The result: every request gets a fast cached response, and the cache stays fresh. No cache stampedes. No visible latency spikes when cache expires.
// Without stale-while-revalidate:
// At T+300s: cache expires, next request waits for origin → 200ms latency spike
// With stale-while-revalidate:
// At T+300s: cache expires, next request gets stale data instantly → 5ms
// Background: CDN fetches fresh data from origin
// At T+302s: CDN has fresh data, all subsequent requests are fresh
res.set('Cache-Control', 'public, max-age=300, stale-while-revalidate=30');
Cache Stampede Prevention
The cache stampede (also called thundering herd) happens when a popular cache key expires and hundreds of concurrent requests all hit the origin simultaneously. In a high-traffic system, this can crash your database.
The Redis Lock Pattern
async function getWithStampedePrevention(key, ttl, fetchFn) {
// Try cache first
const cached = await client.get(key);
if (cached) return JSON.parse(cached);
// Acquire a lock to prevent stampede
const lockKey = `lock:${key}`;
const lockAcquired = await client.set(lockKey, '1', 'NX', 'EX', 5); // 5s lock
if (!lockAcquired) {
// Another process is fetching — wait and retry
await new Promise(resolve => setTimeout(resolve, 50));
return getWithStampedePrevention(key, ttl, fetchFn);
}
try {
// We hold the lock — fetch and cache
const value = await fetchFn();
await client.setex(key, ttl, JSON.stringify(value));
return value;
} finally {
await client.del(lockKey);
}
}
Probabilistic Early Expiration (XFetch Algorithm)
A more elegant solution: randomly refresh the cache before it expires, proportional to how close it is to expiry. This distributes refreshes across time, preventing the simultaneous expiry spike.

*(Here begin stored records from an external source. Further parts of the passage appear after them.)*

theorem run_actInval_unknown (hunknown : ∀ r ∈ m.refs, tget s.body.coh.cache r = none) :
    run (actInval m) s = run (acts [count Reg.MOV_INVAL_RECV 1, ackInval m, refeed]) s := by
  rw [actInval, ackInval]
  simp only [run_acts_cons, run_acts_nil]
  rw [run_each_of_idle fun r hr => ?_]
  rw [run_look, run_count_body, hunknown r hr, run_nop]

theorem run_actInval_valid {r : Nat} {c : CacheEntry} (hrefs : m.refs = [r]) (hcache : tget s.body.coh.cache r = some c)
    (hvalid : c.st = .valid) (hidle : ∀ b ∈ s.body.pages.busy, b.2 ≠ c.key) : run (actInval m) s =
      run (acts [count Reg.MOV_INVAL_RECV 1, onCoh (fun x => { x with cache := tdel x.cache r }), freeFrame c.key, ackInval m, refeed]) s := by
  rw [actInval, ackInval]
  simp only [run_acts_cons, run_acts_nil]
  rw [hrefs, run_each_singleton, run_look (s := run (count Reg.MOV_INVAL_RECV 1) s), run_count_body]
  simp only [hcache, hvalid, any_busy_eq_false hidle, Bool.false_eq_true, reduceIte, run_acts_cons, run_acts_nil]

/-- The one read of a page whose reference is old is given up, the page renamed, and read again for its Fetch. -/
theorem run_actGenStale_fetch {mov : Nat → Nat → Act} {found : List (Nat × Nat)} {r new tag : Nat} {x : PageRead} (hrefs : m.refs = [r])
    (hreads : (s.body.pages.reads.filter fun e => e.2.src == r) = [(tag, x)]) (hmov : x.mov = none) (hfetch : x.forFetch = true)
    (hfound : tget found r = some new) : run (actGenStale mov m found) s =
      run (acts [giveUpRead tag, movedRef r new, fetchPage x.handle x.layer x.index, refeed]) s := by
  rw [actGenStale, hrefs, run_each_singleton, run_look]
  simp only [hreads, hmov, hfound, List.filter_cons, hfetch, List.filter_nil, reduceIte, run_acts_cons, run_acts_nil, run_each_singleton]

theorem run_actNotSealed_retry {mov : Nat → Nat → Act} {r tag : Nat} {x : PageRead} (hrefs : m.refs = [r])
    (hreads : (s.body.pages.reads.filter fun e => e.2.src == r) = [(tag, x)]) (hmov : x.mov = none) :
    run (actNotSealed mov m) s = run (acts [giveUpRead tag, addRetry x.handle x.layer x.index]) s := by
  rw [actNotSealed, hrefs, run_each_singleton, run_look, hreads, run_each_singleton]
  simp only [hmov]

/-! ### PAGE_DATA (R207, R219, R226) -/

section
variable {mov : Nat → PageHeader → List Byte → List Byte → Act} {hb data scale : List Byte} {ref : Nat} (hrefs : m.refs = [ref])
  (hnamed : ref ≠ 0) (hcrc : dataCrcOk (hdrOf hb) data scale = true)
include hrefs hnamed hcrc

/-- Data for an open store target of this chip are written into it. -/
theorem run_actPageData_target {k : Nat} (hchip : refChip ref = s.chipId) (hexact : s.exact ref = some k) (hopen : targetOpen s k = true) :
    run (actPageData mov m hb data scale) s =
      run (emit (.answer m.sender m.seq Ans.ok [])) (run (writeTarget k (hdrOf hb) data scale m.tracked) s) := by
  rw [actPageData, run_look]
  simp only [hrefs, hnamed, hchip, hexact, hopen, hcrc, Bool.not_true, Bool.false_eq_true, reduceIte, run_acts_cons, run_acts_nil]

/-- Data of another chip's page under the reference it was asked by fill the frame of its read. -/
theorem run_actPageData_read {tag : Nat} {r : PageRead} (hchip : refChip ref ≠ s.chipId)
    (hfind : s.body.pages.reads.find? (fun e => refChip e.2.src != s.chipId && refTier e.2.src ≤ 1 && !e.2.needs && e.2.src == ref) = some (tag, r))
    (hread : tget s.body.pages.reads tag = some r) (hvoid : r.void = false) (hmov : r.mov = none) (hpage : (hdrOf hb).pageRef = ref) :
    run (actPageData mov m hb data scale) s = run (landPage tag r (hdrOf hb) data scale) s := by
  have hmatch := List.find?_some hfind
  have hsrc : r.src = ref := beq_iff_eq.1 (Bool.and_eq_true_iff.1 hmatch).2
  rw [actPageData, run_look]
  simp only [hrefs, hnamed, hchip, hfind, hvoid, hcrc, hmov, hpage, hsrc, bne_self_eq_false, Bool.and_false, Bool.false_and, Bool.not_true,
    Bool.false_eq_true, reduceIte, run_acts_cons, run_acts_nil, run_when, run_look, hread]

end

end

/-- Settles O24: a page read by its reader, its frame and its directory entry (`run_servePage_fenced` and the lemmas after it), the other
messages by the entry or the read they name. -/
theorem coherenceRowsTakeEffect : Obligations.CoherenceRowsTakeEffect := by
  refine ⟨?_, ?_, ?_, ?_, ?_, ?_, ?_, ?_, ?_, ?_, ?_, ?_, ?_, ?_, ?_, ?_, ?_, ?_, ?_⟩
  · intro s m r k f hT hrefs hfenced hexact hframe hmig hstaging hsealed hdir htracked
    rw [exec_pageRead hT, run_actPageRead_single hrefs, run_servePage_untracked hfenced hexact hframe hmig hstaging hdir hsealed htracked]
  · intro s m r k f hT hrefs hfenced hexact hframe hmig hstaging hdir htracked hset
    rw [exec_pageRead hT, run_actPageRead_single hrefs, run_servePage_tracked hfenced hexact hframe hmig hstaging hdir htracked hset]
  · intro s m r hT hrefs hfenced
    rw [exec_pageRead hT, run_actPageRead_single hrefs, run_servePage_fenced hfenced]
  · intro s m r hT hrefs hfenced hexact
    rw [exec_pageRead hT, run_actPageRead_single hrefs, run_servePage_stale hfenced hexact]
  · intro s m hT hunknown
    rw [exec_inval hT, run_actInval_unknown hunknown, ackInval]
  · intro s m r c hT hrefs hcache hvalid hidle
    rw [exec_inval hT, run_actInval_valid hrefs hcache hvalid hidle, ackInval]
  · intro s m hT
    rw [exec_invalAck hT, actInvalAck]
  · intro s m hT
    rw [exec_drop hT, actDrop, run_acts_cons, run_acts_cons, run_acts_nil]
  · intro s hwaits
    exact run_serveWays_idle hwaits
  · intro s r ref d hdir hgen hblocked hleft
    rw [run_readerGone_open hdir hgen hblocked hleft, run_onCoh, tget_tput_same, Option.map_some]
  · intro s m hT
    exact exec_fenceNotice hT
  · intro s m hT
    exact exec_fenced hT
  · intro s m hT
    refine ⟨_, exec_flushDone hT, ?_⟩
    rw [actFlushDone, run_onCoh]
    exact ⟨rfl, rfl, rfl⟩
  · intro s k d hT hdir hblocked hresent
    rw [exec_invalTimeout hT, run_actInvalTimeout_first hdir hblocked hresent]
  · intro s k d hT hdir hblocked hresent
    rw [exec_invalTimeout hT, run_actInvalTimeout_second hdir hblocked hresent]
  · intro s m found r new tag x hT hrefs hreads hmov hfetch hfound
    rw [exec_genStale hT, run_actGenStale_fetch hrefs hreads hmov hfetch hfound]
  · intro s m r tag x hT hrefs hreads hmov
    rw [exec_notSealed hT, run_actNotSealed_retry hrefs hreads hmov]
  · intro s m hb data scale ref k hT hrefs hnamed hchip hexact hopen hcrc
    rw [exec_pageData hT, run_actPageData_target hrefs hnamed hcrc hchip hexact hopen]
  · intro s m hb data scale ref tag r hT hrefs hnamed hchip hfind hread hvoid hmov hcrc hpage
    rw [exec_pageData hT, run_actPageData_read hrefs hnamed hcrc hchip hfind hread hvoid hmov hpage]

end Sys2Proof.Machine
end

section
/-! SUPPORT. Receive buffers: BUF_WITHDRAW of a posted one, and the posted-buffers ledger (R258, R264, 09_transport_and_links.md). -/

namespace Sys2Proof.Machine

/-- The ledger counts a withdrawal only where it counts a buffer outstanding (R264). -/
theorem applyEff_bufWithdraw_led (s : State) : (applyEff .bufWithdraw s).led = if 0 < s.led.bufOutstanding then
    { s.led with bufWithdrawn := s.led.bufWithdrawn + 1, bufOutstanding := s.led.bufOutstanding - 1 } else s.led := by
  simp only [applyEff]
  split <;> rfl

section
variable {s u : State} {src : Src} {c : Cmd}

theorem exec_bufWithdraw (h : Runs s src 0x0602 c u) : exec (.bufWithdraw src) s = .next (run (opBufWithdraw ⟨src, c.seq⟩ c) u) :=
  runs_done h _

@[simp] theorem run_setBuf_led (n : Nat) (b : Buf) (s : State) : (run (setBuf n b) s).led = s.led := by rw [setBuf, onXpt, run_onBody]

theorem run_opBufWithdraw_posted_led (n : Nat) (hmine : bufMine (srcWindow src) (u.buf (c.arg 0 32)) = true)
    (hposted : (u.buf (c.arg 0 32)).st = .posted) : (run (opBufWithdraw ⟨src, n⟩ c) u).led = (applyEff .bufWithdraw u).led := by
  rw [opBufWithdraw, run_look]
  simp only [hmine, hposted, Bool.not_true, Bool.false_eq_true, reduceIte, freeBuf, finOk, run_acts_cons, run_acts_nil, run_look, run_eff,
    run_finish_led, applyEff_bufWithdraw_led, run_setBuf_led, run_dropFld_led]

/-- A withdrawal of a posted buffer is counted exactly where the ledger has one outstanding. -/
theorem bufWithdrawn_opBufWithdraw_posted_iff (n : Nat) (hmine : bufMine (srcWindow src) (u.buf (c.arg 0 32)) = true)
    (hposted : (u.buf (c.arg 0 32)).st = .posted) :
    (run (opBufWithdraw ⟨src, n⟩ c) u).led.bufWithdrawn = u.led.bufWithdrawn + 1 ↔ 0 < u.led.bufOutstanding := by
  rw [run_opBufWithdraw_posted_led n hmine hposted, applyEff_bufWithdraw_led]
  split
  · next h => exact iff_of_true rfl h
  · next h => exact iff_of_false (Nat.ne_of_lt (Nat.lt_succ_self _)) h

function xfetchShouldRefresh(ttl, beta = 1.0) {
// Returns true with increasing probability as TTL approaches 0
// beta: higher = more aggressive early refresh (default: 1.0)
const remainingTtl = ttl; // seconds remaining
const elapsed = /* time spent fetching */ 0.01; // estimate
return (-elapsed * beta * Math.log(Math.random())) >= remainingTtl;
}
async function getWithXFetch(key, maxTtl, fetchFn) {
const cached = await client.get(key);
const ttl = await client.ttl(key);
if (cached && !xfetchShouldRefresh(ttl)) {
return JSON.parse(cached);
}
// Refresh: either cache miss or XFetch triggered early
const value = await fetchFn();
await client.setex(key, maxTtl, JSON.stringify(value));
return value;
}
XFetch is particularly valuable for expensive queries (search indexes, aggregation queries) where a single origin miss causes measurable latency.
Cache Monitoring and Observability
A cache you can't observe is a cache you can't trust. Track these metrics:
class InstrumentedCache {
constructor(name, options) {
this.name = name;
this.cache = new LRUCache(options);
this.stats = { hits: 0, misses: 0, sets: 0, deletes: 0 };
}
get(key) {
const value = this.cache.get(key);
if (value !== undefined) {
this.stats.hits++;
} else {
this.stats.misses++;
}
return value;
}
set(key, value) {
this.stats.sets++;
return this.cache.set(key, value);
}
delete(key) {
this.stats.deletes++;
return this.cache.delete(key);
}
getHitRate() {
const total = this.stats.hits + this.stats.misses;
return total === 0 ? 0 : (this.stats.hits / total * 100).toFixed(1);
}
getMetrics() {
return {
name: this.name,
size: this.cache.size,
hitRate: this.getHitRate() + '%',
...this.stats
};
}
}
// Expose via health endpoint
app.get('/health', (req, res) => {
res.json({
status: 'ok',
caches: [
userCache.getMetrics(),
productCache.getMetrics(),
]
});
});
Target hit rates by data type:
- Config/reference data: > 99%
- User profile data: > 90%
- Search results: > 60%
- Rate limiting counters: N/A (always miss by design)
A hit rate below 50% on a cache-aside pattern usually means your TTL is too short, your key space is too large, or you're caching data that changes too frequently to be cacheable.
Production Caching Checklist
- [ ] In-process LRU cache for hot reference data (config, lookup tables)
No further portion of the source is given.